Stop wasting time on tedious data preparation. Easy Dataset simplifies the entire process, from document uploading to dataset exporting.
Achieve superior model performance. Fine-tune your LLMs with high-quality, domain-specific data crafted using Easy Dataset's intelligent features.

Key Features That Supercharge Your LLM Fine-Tuning Workflow

Easy Dataset is packed with tools designed to optimize every stage of dataset creation:

Intelligent Document Processing: Automatically split Markdown files into meaningful segments. No more manual chopping and rearranging!
Smart Question Generation: Extract relevant questions from text segments, paving the way for effective training data.
Answer Generation: Leverage LLM APIs to generate comprehensive answers for each question.
Flexible Editing: Fine-tune questions, answers, and datasets at any point in the process. You are always in control.
Multiple Export Formats: Export datasets in Alpaca or ShareGPT formats as JSON or JSONL files, ensuring compatibility.
Wide Model Support: Seamlessly integrate with all LLM APIs compatible with the OpenAI format.
User-Friendly Interface: An intuitive UI caters to both technical and non-technical users.
Customizable System Prompts: Guide model responses with tailored system prompts.

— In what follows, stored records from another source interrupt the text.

-- ==== Sys2Proof/Laws/Bus.lean ====
section
/-! SUPPORT. What a step can do (R71): complete the command, or serve the host's next event; and what serving each event can
do. -/

namespace Sys2Proof.Machine

/-- An address of the window is its base and an offset below 0x200 (R60). -/
theorem windowOffset_eq_some (addr off : Nat) :
    windowOffset addr = some off ↔ addr = Config.coreBase + off ∧ off < 0x200 := by
  unfold windowOffset
  split
  · rename_i h
    simp only [Option.some.injEq]
    omega
  · rename_i h
    simp only [reduceCtorEq, false_iff]
    omega

/-- An access answered with a next state lies in the window, and reset is not asserted. -/
theorem atWindow_next (addr : Nat) (f : Nat → State) (s t : State) (h : atWindow addr f s = .next t) :
    ∃ off, off < 0x200 ∧ addr = Config.coreBase + off ∧ s.inReset = false ∧ t = f off := by
  unfold atWindow at h
  split at h
  · cases h
  · rename_i off hoff
    obtain ⟨h1, h2⟩ := (windowOffset_eq_some addr off).mp hoff
    cases hr : s.inReset with
    | true => rw [hr] at h; cases h
    | false =>
      rw [hr] at h
      cases h
      exact ⟨off, h2, h1, rfl, rfl⟩

/-- A read serves the word or a rejection; either way only what the host has seen changes (R63, R69). -/
theorem serveRead_cases (addr off bytes : Nat) (s : State) :
    (legalAccess off bytes = true ∧ serveRead addr off bytes s = reply (.data (readWord off s)) s) ∨
      (legalAccess off bytes = false ∧
        serveRead addr off bytes s = reply (.rejected (Config.busErrorResponse false addr bytes)) s) := by
  unfold serveRead
  cases legalAccess off bytes <;> simp

/-- A write serves or is rejected; a rejected one changes only what the host has seen (R63). -/
theorem serveWrite_cases (addr off bytes : Nat) (v : Word) (s : State) :
    (legalAccess off bytes = true ∧ serveWrite addr off bytes v s = reply .written (writeWord off v s)) ∨
      (legalAccess off bytes = false ∧
        serveWrite addr off bytes v s = reply (.rejected (Config.busErrorResponse true addr bytes)) s) := by
  unfold serveWrite
  cases legalAccess off bytes <;> simp

/-- While BUSY = 1 a write is ignored (R34). -/
theorem writeWord_busy (off : Nat) (v : Word) (s : State) (h : s.busy = true) : writeWord off v s = s := by
  simp [writeWord, h]

/-- A write while BUSY = 0 (R25, R26, R32, R35, R36, R41). -/
theorem writeWord_idle (off : Nat) (v : Word) (s : State) (h : s.busy = false) :
    writeWord off v s = match windowReg off with
      | .value r j => writeReg r (setWord (readReg r s) j v) s
      | .cmd => accept v s
      | .status => s
      | .strlen => { s with strlen := v.extractLsb' 0 8 }
      | .text k => { s with strbuf := s.strbuf.writeWord k v }
      | .reserved => s := by
  cases hw : windowReg off <;> simp [writeWord, h, hw]

/-- Only the 33 words of STRBUF are text words (R36, R40). -/
theorem windowReg_text (off k : Nat) (h : windowReg off = .text k) : k < 33 ∧ 0x100 ≤ off ∧ k = (off - 0x100) / 4 := by
  unfold windowReg at h
  split at h
  · cases h
  · split at h
    · cases h
    · split at h
      · cases h
      · split at h
        · cases h
        · split at h
          · rename_i h1
            cases h
            exact ⟨by omega, h1.1, rfl⟩
          · cases h

/-- Serving a host event that answers a next state does one of these (R71). -/
theorem serveEvent_cases (e : HostEvent) (s t : State) (h : serveEvent e s = .next t) :
    (∃ addr bytes off, e = .read addr bytes ∧ off < 0x200 ∧ addr = Config.coreBase + off ∧ s.inReset = false ∧
        t = serveRead addr off bytes s) ∨
    (∃ addr bytes v off, e = .write addr bytes v ∧ off < 0x200 ∧ addr = Config.coreBase + off ∧ s.inReset = false ∧
        t = serveWrite addr off bytes v s) ∨
    (∃ y, s.inReset = false ∧ t = nextFree (reply y s)) ∨
    (e = .idle ∧ t = s) ∨
    (e = .assertReset ∧ t = assertReset s) ∨
    (e = .releaseReset ∧ t = releaseReset s) := by
  cases e with
  | read addr bytes =>
    obtain ⟨off, h1, h2, h3, h4⟩ := atWindow_next _ _ _ _ h
    exact .inl ⟨addr, bytes, off, rfl, h1, h2, h3, h4⟩
  | write addr bytes v =>
    obtain ⟨off, h1, h2, h3, h4⟩ := atWindow_next _ _ _ _ h
    exact .inr (.inl ⟨addr, bytes, v, off, rfl, h1, h2, h3, h4⟩)
  | readValue r =>
    cases hr : s.inReset with
    | true => simp [serveEvent, hr] at h
    | false =>
      simp only [serveEvent, hr, Bool.false_eq_true, if_false, Host.Outcome.next.injEq] at h
      exact .inr (.inr (.inl ⟨_, rfl, h.symm⟩))
  | readText =>
    cases hr : s.inReset with
    | true => simp [serveEvent, hr] at h
    | false =>
      simp only [serveEvent, hr, Bool.false_eq_true, if_false, Host.Outcome.next.injEq] at h
      exact .inr (.inr (.inl ⟨_, rfl, h.symm⟩))
  | idle =>
    simp only [serveEvent, Host.Outcome.next.injEq] at h
    exact .inr (.inr (.inr (.inl ⟨rfl, h.symm⟩)))
  | assertReset =>
    simp only [serveEvent, Host.Outcome.next.injEq] at h
    exact .inr (.inr (.inr (.inr (.inl ⟨rfl, h.symm⟩))))
  | releaseReset =>
    simp only [serveEvent, Host.Outcome.next.injEq] at h
    exact .inr (.inr (.inr (.inr (.inr ⟨rfl, h.symm⟩))))

/-- Completion is due exactly when a command is in flight, its latency is over and reset is not asserted. -/
theorem completionDue_iff (s : State) : completionDue s = true ↔ s.busy = true ∧ s.wait = 0 ∧ s.inReset = false := by
  simp [completionDue, and_assoc]

/-- What a step that answers a next state does (R71). -/
theorem step_cases (s t : State) (h : step s = .next t) :
    (completionDue s = true ∧ complete s = .next t) ∨
    (completionDue s = false ∧ s.pending = [] ∧ t = tick s) ∨
    (completionDue s = false ∧ ∃ e rest, s.pending = e :: rest ∧
      serveEvent e { tick s with pending := rest } = .next t) := by
  unfold step nextEvent at h
  cases hc : completionDue s with
  | true => rw [hc] at h; exact .inl ⟨rfl, h⟩
  | false =>
    rw [hc] at h
    simp only [Bool.false_eq_true, if_false, serveHost, tick_pending] at h
    cases hp : s.pending with
    | nil =>
      rw [hp] at h
      exact .inr (.inl ⟨rfl, rfl, (Host.Outcome.next.inj h).symm⟩)
    | cons e rest =>
      rw [hp] at h
      exact .inr (.inr ⟨rfl, e, rest, rfl, h⟩)

/-- Completion runs the decoded command, or raises ILLEGAL_COMMAND (R33, R87). -/
theorem complete_cases (s : State) :
    (∃ i, decodeWord s.cmd = .ok i ∧ complete s = exec i s) ∨
      (∃ e, decodeWord s.cmd = .error e ∧ complete s = .next (raiseError .illegalCommand s)) := by
  unfold complete fetchCommand
  cases h : decodeWord s.cmd with
  | ok i => exact .inl ⟨i, rfl, rfl⟩
  | error e => exact .inr ⟨e, rfl, rfl⟩

end Sys2Proof.Machine
end

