theorem readWord_text_ne (k : Nat) (v : Word) (hwf : s.strbuf.wf = true) (hk : k < 33) (hne : windowReg off ≠ .text k) :
    readWord off { s with strbuf := s.strbuf.writeWord k v } = readWord off s := by
  cases h : windowReg off with
  | text j =>
    have hjk : j ≠ k := fun hjk => hne (by rw [h, hjk])
    rw [readWord_text h, readWord_text h, Memory.readWord_writeWord _ _ _ _ hwf (by unfold strbufSize; omega), if_neg hjk]
  | value | cmd | status | strlen | reserved => simp only [readWord, h] <;> rfl

end place

/-- Every write keeps STRBUF canonical, busy or idle. -/
theorem writeWord_text_wf (off : Nat) (v : Word) (s : State) (hwf : s.strbuf.wf = true) :
    (writeWord off v s).strbuf.wf = true := by
  cases hb : s.busy with
  | true => rwa [writeWord_busy off v s hb]
  | false =>
    cases h : windowReg off with
    | value r j => rwa [writeWord_value v hb h]
    | cmd => rwa [writeWord_cmd v hb h]
    | strlen => rwa [writeWord_strlen v hb h]
    | status => rwa [writeWord_ignored v (.inl h)]
    | reserved => rwa [writeWord_ignored v (.inr h)]
    | text k =>
      obtain ⟨hk, -, -⟩ := windowReg_text off k h
      rw [writeWord_text v hb h]
      exact Memory.wf_writeWord _ _ _ hwf (by unfold strbufSize; omega)

/-- A write other than to CMD leaves every other place reading as before. -/
theorem readWord_writeWord_ne (off off' : Nat) (v : Word) (s : State) (hb : s.busy = false) (hwf : s.strbuf.wf = true)
    (hcmd : windowReg off ≠ .cmd) (hne : windowReg off' = windowReg off → windowReg off = .reserved) :
    readWord off' (writeWord off v s) = readWord off' s := by
  cases h : windowReg off with
  | cmd => exact absurd h hcmd
  | status => rw [writeWord_ignored v (.inl h)]
  | reserved => rw [writeWord_ignored v (.inr h)]
  | value r j =>
    rw [writeWord_value v hb h]
    exact readWord_value_ne r j v (windowReg_value_lt off r j h) fun h' => by simp [h, h'] at hne
  | strlen =>
    rw [writeWord_strlen v hb h]
    exact readWord_strlen_ne _ fun h' => by simp [h, h'] at hne
  | text k =>
    obtain ⟨hk, -, -⟩ := windowReg_text off k h
    rw [writeWord_text v hb h]
    exact readWord_text_ne k v hwf hk fun h' => by simp [h, h'] at hne

end Sys2Proof.Machine
end

section
/-! SUPPORT. Concatenated bit fields as numbers: the word of STRLEN (R35) and the bits of STATUS (R26). -/

namespace Sys2Proof.Machine

theorem append_toNat {m n : Nat} (a : BitVec m) (b : BitVec n) : (a ++ b).toNat = a.toNat * 2 ^ n + b.toNat := by
  rw [BitVec.toNat_append, ← Nat.shiftLeft_add_eq_or_of_lt b.isLt, Nat.shiftLeft_eq]

theorem zeroExtend_low_byte (v : Word) : (0#24 ++ v.extractLsb' 0 8 : BitVec (24 + 8)) = v &&& 0x000000FF#32 := by
  have hmask : v.toNat &&& 255 = v.toNat % 2 ^ 8 := Nat.and_two_pow_sub_one_eq_mod v.toNat 8
  apply BitVec.eq_of_toNat_eq
  rw [append_toNat, field_toNat, BitVec.toNat_and]
  simp [hmask]

/-- The fields of STATUS do not overlap. -/
theorem statusWord_toNat (s : State) :
    (statusWord s).toNat = s.busy.toNat + 2 * s.done.toNat + 16 * s.cmpres.toNat + 256 * s.err.toNat := by
  unfold statusWord
  repeat rw [append_toNat]
  simp only [BitVec.toNat_ofBool, BitVec.toNat_ofNat]
  omega

theorem statusWord_field (s : State) (lo n : Nat) (b : BitVec n)
    (h : (s.busy.toNat + 2 * s.done.toNat + 16 * s.cmpres.toNat + 256 * s.err.toNat) / 2 ^ lo % 2 ^ n = b.toNat) :
    (statusWord s).extractLsb' lo n = b := by
  apply BitVec.eq_of_toNat_eq
  rw [field_toNat, statusWord_toNat, h]

end Sys2Proof.Machine
end

section
/-! SUPPORT. The ways a command can complete, as next states (R33, R222). -/

namespace Sys2Proof.Machine

/-- How command `i` can complete from `s`: an error, which writes the status alone; register results; a comparison, which
writes CMPRES too and comes from CMP.U and CMP.S alone (R29); or a text (R186). -/
inductive Completes (i : Instr) (s : State) : State → Prop where
  | error (e : ErrorCode) : Completes i s (raiseError e s)
  | regs (f : RegFile) : Completes i s (retire { s with x := f })
  | compare (rd rs1 rs2 : Reg) (o : Ordering) (hi : i = .cmpU rd rs1 rs2 ∨ i = .cmpS rd rs1 rs2) :
      Completes i s (retire (writeReg rd (compareValue o) (setCmpres (cmpresOf o) s)))
  | text (bs : List Byte) :
      Completes i s (retire { s with strlen := BitVec.ofNat 8 bs.length, strbuf := Memory.ofText bs })

section shapes

variable (i : Instr) (s : State)

theorem completeReg_completes (rd : Reg) (v : Value) : ∃ t, completeReg rd v s = .next t ∧ Completes i s t :=
  ⟨_, rfl, .regs (s.x.set rd v)⟩

theorem completeRule_completes (rd : Reg) (r : Except ErrorCode Value) :
    ∃ t, completeRule rd r s = .next t ∧ Completes i s t := by
  cases r with
  | ok v => exact completeReg_completes i s rd v
  | error e => exact ⟨_, rfl, .error e⟩

theorem completePair_completes (rd rd2 : Reg) (r : Except ErrorCode (Value × Value)) :
    ∃ t, completePair rd rd2 r s = .next t ∧ Completes i s t := by
  cases r with
  | ok qr => exact ⟨_, rfl, .regs ((s.x.set rd2 qr.2).set rd qr.1)⟩
  | error e => exact ⟨_, rfl, .error e⟩
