-- ==== Sys2Proof/Machine/StatusFlags.lean ====
section
/-! DEFINITION. The ten status-flag rows of the frame decode table (R501 to R510). -/

namespace Sys2Proof.Machine

/-- `status[i] <- b` on RES, and nothing else (R501 to R510). -/
def writeStatusFlag (i : Nat) (b : Bool) (s : State) : Result :=
  .next (s.withRes (s.res.writeStatus (writeFlag s.res.status i b)))

/-- FLAG_BPN: `status[0] <- F[7][0]` (R501). -/
def execFlagBpn (s1 : Byte) (s : State) : Result := writeStatusFlag 0 (s1.getLsbD 0) s

/-- FLAG_HOLD: `status[1] <- F[7][1]` (R502). -/
def execFlagHold (s1 : Byte) (s : State) : Result := writeStatusFlag 1 (s1.getLsbD 1) s

/-- FLAG_REL: `status[2] <- F[7][2]` (R503). -/
def execFlagRel (s1 : Byte) (s : State) : Result := writeStatusFlag 2 (s1.getLsbD 2) s

/-- FLAG_AC: `status[3] <- F[7][3]` (R504). -/
def execFlagAc (s1 : Byte) (s : State) : Result := writeStatusFlag 3 (s1.getLsbD 3) s

/-- FLAG_DC: `status[4] <- F[7][4]` (R505). -/
def execFlagDc (s1 : Byte) (s : State) : Result := writeStatusFlag 4 (s1.getLsbD 4) s

/-- FLAG_AUTO: `status[5] <- F[7][5]` (R506). -/
def execFlagAuto (s1 : Byte) (s : State) : Result := writeStatusFlag 5 (s1.getLsbD 5) s

/-- FLAG_BATT: `status[6] <- F[8][2]` (R507). -/
def execFlagBatt (s2 : Byte) (s : State) : Result := writeStatusFlag 6 (s2.getLsbD 2) s

/-- FLAG_APO: `status[7] <- F[8][3]` (R508). -/
def execFlagApo (s2 : Byte) (s : State) : Result := writeStatusFlag 7 (s2.getLsbD 3) s

/-- FLAG_MIN: `status[8] <- F[8][4]` (R509). -/
def execFlagMin (s2 : Byte) (s : State) : Result := writeStatusFlag 8 (s2.getLsbD 4) s

/-- FLAG_MAX: `status[9] <- F[8][5]` (R510). -/
def execFlagMax (s2 : Byte) (s : State) : Result := writeStatusFlag 9 (s2.getLsbD 5) s

end Sys2Proof.Machine
end

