-- ==== Sys2Proof/Laws/PerInstr.lean ====
section
/-! SUPPORT. Statements about every instruction, one lemma per constructor. -/

namespace Sys2Proof.Laws.TableBytes

/-- The bytes that encode a well-formed row meet the byte tests of its row in opcode_table.json. -/
def Statement (i : Instr) : Prop :=
  i.WellFormed → ∀ len bytes, encode i = .row len bytes →
    ∀ p ∈ tableBytes i, ∀ q ∈ bytes, q.1 = p.1 → q.2 &&& p.2.1 = p.2.2

theorem reset (start : Bool) : Statement (.reset start) := by
  simp +contextual [Statement, encode, tableBytes, Instr.WellFormed]

theorem decode (len : Byte) (frame : Frame) : Statement (.decode len frame) := by
  simp +contextual [Statement, encode, tableBytes, Instr.WellFormed]

theorem idle : Statement .idle := by
  simp +contextual [Statement, encode, tableBytes, Instr.WellFormed]

theorem rejLen (len : Byte) : Statement (.rejLen len) := by
  simp +contextual [Statement, encode, tableBytes, Instr.WellFormed]

theorem rejEncSign (f0 : Byte) : Statement (.rejEncSign f0) := by
  simp +contextual [Statement, encode, tableBytes, Instr.WellFormed]

theorem rejEncDp (f6 : Byte) : Statement (.rejEncDp f6) := by
  simp +contextual [Statement, encode, tableBytes, Instr.WellFormed]

theorem rejEncDigit (f1 f2 f3 f4 : Byte) : Statement (.rejEncDigit f1 f2 f3 f4) := by
  simp +contextual [Statement, encode, tableBytes, Instr.WellFormed]

theorem valOl (f1 f2 f3 f4 : Byte) : Statement (.valOl f1 f2 f3 f4) := by
  rintro ⟨rfl, rfl, rfl, rfl⟩ len bytes h
  obtain ⟨rfl, rfl⟩ : 14 = len ∧ _ = bytes := by simpa [encode] using h
  intro p hp q hq e
  simp only [tableBytes, List.mem_cons, List.not_mem_nil, or_false] at hp hq
  rcases hp with rfl | rfl | rfl | rfl <;> rcases hq with rfl | rfl | rfl | rfl <;> first | rfl | simp at e

theorem signEmpty (f1 f2 f3 f4 : Byte) : Statement (.signEmpty f1 f2 f3 f4) := by
  rintro ⟨rfl, rfl, rfl, rfl⟩ len bytes h
  obtain ⟨rfl, rfl⟩ : 14 = len ∧ _ = bytes := by simpa [encode] using h
  intro p hp q hq e
  simp only [tableBytes, List.mem_cons, List.not_mem_nil, or_false] at hp hq
  rcases hp with rfl | rfl | rfl | rfl <;> rcases hq with rfl | rfl | rfl | rfl <;> first | rfl | simp at e

theorem signVerbatim (f0 f1 f2 f3 f4 : Byte) : Statement (.signVerbatim f0 f1 f2 f3 f4) := by
  rintro ⟨h0, -⟩ len bytes h p hp q hq e
  obtain ⟨rfl, rfl⟩ : 14 = len ∧ _ = bytes := by simpa [encode] using h
  obtain rfl : p = (0, 0x80, 0x00) := by simpa [tableBytes] using hp
  simp only [List.mem_cons, List.not_mem_nil, or_false] at hq
  rcases hq with rfl | rfl | rfl | rfl | rfl <;> first | exact h0 | simp at e

theorem valNum (f1 f2 f3 f4 : Byte) : Statement (.valNum f1 f2 f3 f4) := by
  simp +contextual [Statement, encode, tableBytes, Instr.WellFormed]

theorem dpNone (f6 : Byte) : Statement (.dpNone f6) := by
  simp +contextual [Statement, encode, tableBytes, Instr.WellFormed]

theorem dp1 (f6 : Byte) : Statement (.dp1 f6) := by
  simp +contextual [Statement, encode, tableBytes, Instr.WellFormed]

theorem dp2 (f6 : Byte) : Statement (.dp2 f6) := by
  simp +contextual [Statement, encode, tableBytes, Instr.WellFormed]

theorem dp3Plus (f6 : Byte) : Statement (.dp3Plus f6) := by
  simp +contextual [Statement, encode, tableBytes, Instr.WellFormed]

theorem flagBpn (s1 : Byte) : Statement (.flagBpn s1) := by
  simp +contextual [Statement, encode, tableBytes, Instr.WellFormed]

theorem flagHold (s1 : Byte) : Statement (.flagHold s1) := by
  simp +contextual [Statement, encode, tableBytes, Instr.WellFormed]

theorem flagRel (s1 : Byte) : Statement (.flagRel s1) := by
  simp +contextual [Statement, encode, tableBytes, Instr.WellFormed]

theorem flagAc (s1 : Byte) : Statement (.flagAc s1) := by
  simp +contextual [Statement, encode, tableBytes, Instr.WellFormed]

theorem flagDc (s1 : Byte) : Statement (.flagDc s1) := by
  simp +contextual [Statement, encode, tableBytes, Instr.WellFormed]

theorem flagAuto (s1 : Byte) : Statement (.flagAuto s1) := by
  simp +contextual [Statement, encode, tableBytes, Instr.WellFormed]

theorem flagBatt (s2 : Byte) : Statement (.flagBatt s2) := by
  simp +contextual [Statement, encode, tableBytes, Instr.WellFormed]

theorem flagApo (s2 : Byte) : Statement (.flagApo s2) := by
  simp +contextual [Statement, encode, tableBytes, Instr.WellFormed]

theorem flagMin (s2 : Byte) : Statement (.flagMin s2) := by
  simp +contextual [Statement, encode, tableBytes, Instr.WellFormed]

theorem flagMax (s2 : Byte) : Statement (.flagMax s2) := by
  simp +contextual [Statement, encode, tableBytes, Instr.WellFormed]

theorem pfxNone (s3 : Byte) : Statement (.pfxNone s3) := by
  simp +contextual [Statement, encode, tableBytes, Instr.WellFormed]

theorem pfxM (s3 : Byte) : Statement (.pfxM s3) := by
  simp +contextual [Statement, encode, tableBytes, Instr.WellFormed]

theorem pfxKilo (s3 : Byte) : Statement (.pfxKilo s3) := by
  simp +contextual [Statement, encode, tableBytes, Instr.WellFormed]

theorem pfxMilli (s3 : Byte) : Statement (.pfxMilli s3) := by
  simp +contextual [Statement, encode, tableBytes, Instr.WellFormed]

theorem pfxMicro (s3 : Byte) : Statement (.pfxMicro s3) := by
  simp +contextual [Statement, encode, tableBytes, Instr.WellFormed]

theorem pfxNano (s2 s4 : Byte) : Statement (.pfxNano s2 s4) := by
  rintro ⟨h8, h10⟩ len bytes h p hp q hq e
  obtain ⟨rfl, rfl⟩ : 14 = len ∧ _ = bytes := by simpa [encode] using h
  simp only [tableBytes, List.mem_cons, List.not_mem_nil, or_false] at hp hq
  rcases hp with rfl | rfl <;> rcases hq with rfl | rfl <;>
    first | exact h8 | exact h10 | simp at e

theorem modeNone (s4 : Byte) : Statement (.modeNone s4) := by
  simp +contextual [Statement, encode, tableBytes, Instr.WellFormed]

theorem modeDegF (s4 : Byte) : Statement (.modeDegF s4) := by
  simp +contextual [Statement, encode, tableBytes, Instr.WellFormed]

theorem modeDegC (s4 : Byte) : Statement (.modeDegC s4) := by
  simp +contextual [Statement, encode, tableBytes, Instr.WellFormed]

theorem modeFarad (s4 : Byte) : Statement (.modeFarad s4) := by
  simp +contextual [Statement, encode, tableBytes, Instr.WellFormed]

theorem modeHz (s4 : Byte) : Statement (.modeHz s4) := by
  simp +contextual [Statement, encode, tableBytes, Instr.WellFormed]

theorem modeHfe (s4 : Byte) : Statement (.modeHfe s4) := by
  simp +contextual [Statement, encode, tableBytes, Instr.WellFormed]

theorem modeOhm (s4 : Byte) : Statement (.modeOhm s4) := by
  simp +contextual [Statement, encode, tableBytes, Instr.WellFormed]

theorem modeA (s4 : Byte) : Statement (.modeA s4) := by
  simp +contextual [Statement, encode, tableBytes, Instr.WellFormed]

theorem modeV (s4 : Byte) : Statement (.modeV s4) := by
  simp +contextual [Statement, encode, tableBytes, Instr.WellFormed]

theorem unit : Statement .unit := by
  simp +contextual [Statement, encode, tableBytes, Instr.WellFormed]

theorem barRaw (f11 : Byte) : Statement (.barRaw f11) := by
  simp +contextual [Statement, encode, tableBytes, Instr.WellFormed]

end Sys2Proof.Laws.TableBytes
end

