-- ==== Sys2Proof/Laws/Values.lean ====
section
/-! SUPPORT. The bounds of the operands and codes that the rules compute, and what writing one flag does bit by bit. -/

namespace Sys2Proof.Machine

/-- A digit character stands for a value of at most 9 (R313). -/
theorem digitValue_le {b : Byte} (h : inDigitRange b) : digitValue b ≤ 9 := by
  revert b; decide

/-- Four digit characters make a mantissa of at most 9999 (R109, R603). -/
theorem mantissa_le {f1 f2 f3 f4 : Byte} (h1 : inDigitRange f1) (h2 : inDigitRange f2) (h3 : inDigitRange f3)
    (h4 : inDigitRange f4) : mantissa f1 f2 f3 f4 ≤ 9999 := by
  have := digitValue_le h1
  have := digitValue_le h2
  have := digitValue_le h3
  have := digitValue_le h4
  simp only [mantissa]
  omega

/-- The mode decoder gives a code that has a string (R112). -/
theorem modeDecode_lt (s4 : Byte) : (modeDecode s4).toNat < 9 := by
  revert s4; decide

/-- The prefix decoder gives none, M, k, m or µ: never n (R511). -/
theorem pfxDecode_lt (s3 : Byte) : (pfxDecode s3).toNat < 5 := by
  revert s3; decide

/-- Over a decoded prefix the override gives a code that has a string (R111). -/
theorem nanoOverride_lt {p : BitVec 3} (m : BitVec 4) (s2 : Byte) (h : p.toNat < 5) : (nanoOverride p m s2).toNat < 6 := by
  unfold nanoOverride
  split
  · decide
  · omega

/-- Over a decoded prefix the result is n exactly when the override fires (R527). -/
theorem nanoOverride_eq_nano {p : BitVec 3} (m : BitVec 4) (s2 : Byte) (h : p.toNat < 5) :
    nanoOverride p m s2 = 5 ↔ m = 3 ∧ s2.getLsbD 1 = true := by
  have bit : s2 &&& nanoMask ≠ 0 ↔ s2.getLsbD 1 = true := by revert s2; decide
  unfold nanoOverride
  simp only [bit]
  split
  · rename_i fires
    exact ⟨fun _ => fires, fun _ => rfl⟩
  · rename_i idle
    constructor
    · rintro rfl
      exact absurd h (by decide)
    · exact fun fires => absurd fires idle

/-- Writing flag `i` sets bit `i` to the value written and leaves the other nine (R501 to R510). -/
theorem writeFlag_getLsbD (status : BitVec 10) (i : Nat) (b : Bool) {j : Nat} (hj : j < 10) :
    (writeFlag status i b).getLsbD j = if j = i then b else status.getLsbD j := by
  unfold writeFlag
  by_cases h : j = i
  · subst h
    cases b <;> simp [hj]
  · by_cases below : j < i
    · cases b <;> simp [h, hj, below]
    · have apart : ¬ j - i = 0 := by omega
      cases b <;> simp [h, hj, below, apart]

/-- A character code reads as itself (R10). -/
theorem chr_of_le {b : Byte} (h : b ≤ Config.charMax) : chr b = b.toNat := if_pos h

@[simp] theorem signText_empty {r : Res} (h : r.signEmpty = true) : signText r = [] := by simp [signText, h]

/-- The sign of a result that is no overflow (R107). -/
theorem signText_char {r : Res} (h : r.signEmpty = false) : signText r = [chr r.signChar] := by simp [signText, h]

end Sys2Proof.Machine
end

Getting Started with Easy Dataset: A Quick Guide

Ready to dive in? Here’s how to get started with Easy Dataset:

Installation

Prerequisites: Ensure you have Node.js 18.x or higher and either pnpm (recommended) or npm installed.

Clone the Repository:

git clone https://github.com/ConardLi/easy-dataset.git
cd easy-dataset

Install Dependencies:
```
npm install
```
Start the Development Server:
```
npm run build
npm run start
```

Docker Installation

Clone the Repository:

git clone https://github.com/ConardLi/easy-dataset.git
cd easy-dataset

Build the Docker Image:
```
docker build -t easy-dataset .
```

Run the Container:

docker run -d -p 1717:1717 -v {YOUR_LOCAL_DB_PATH}:/app/local-db --name easy-dataset easy-dataset

Note: Replace {YOUR_LOCAL_DB_PATH} with the desired path for your local database.

Access Easy Dataset: Open your browser and navigate to http://localhost:1717.

Using Easy Dataset: From Project Creation to Export

1. Creating a Project

Click the "Create Project" button on the home page.
Enter a project name and description.
Configure your LLM API settings.

2. Processing Documents

Upload Markdown files in the "Text Split" section.
Review automatically split text segments.
Adjust segmentation as needed.

3. Generating Questions

Navigate to the "Questions" section.
Select text segments to generate questions from.
Review and edit the generated questions.
Organize questions using the tag tree.

4. Creating Datasets

Go to the "Datasets" section.
Select questions to include in your dataset.
Generate answers using your configured LLM.
Review and edit the generated answers.

5. Exporting Datasets

Click the "Export" button in the Datasets section.
Select your format (Alpaca or ShareGPT).
Choose file format (JSON or JSONL).
Add custom system prompts if needed.
Export your dataset.

Dive Deeper: Exploring the Project Structure

The easy-dataset/ project directory is neatly organized to facilitate easy navigation and customization:

app/: Contains the Next.js application, including API routes and project pages.
components/: Houses React components for various sections like datasets, home, projects, questions, and text splitting.
lib/: Includes core libraries and utilities, such as database operations, internationalization, LLM integration, and text splitting functionalities.
locales/: Provides internationalization resources with English (en/) and Chinese (zh-CN/) translations.
public/: Stores static assets, including image resources.
local-db/: Contains the local file-based database.
projects/: Stores project data.

Contribute and Shape the Future of Easy Dataset

Your contributions are welcome! Help improve Easy Dataset by:

Forking the repository.
Creating a new branch (git checkout -b feature/amazing-feature).
Making your changes.
Committing (git commit -m 'Add some amazing feature').
Pushing to the branch (git push origin feature/amazing-feature).
Opening a Pull Request.

License

Easy Dataset is licensed under the Apache License 2.0. See the LICENSE file for details.

By using Easy Dataset, you're not just simplifying your LLM fine-tuning process; you're unlocking the potential within your data. Start building better models, faster.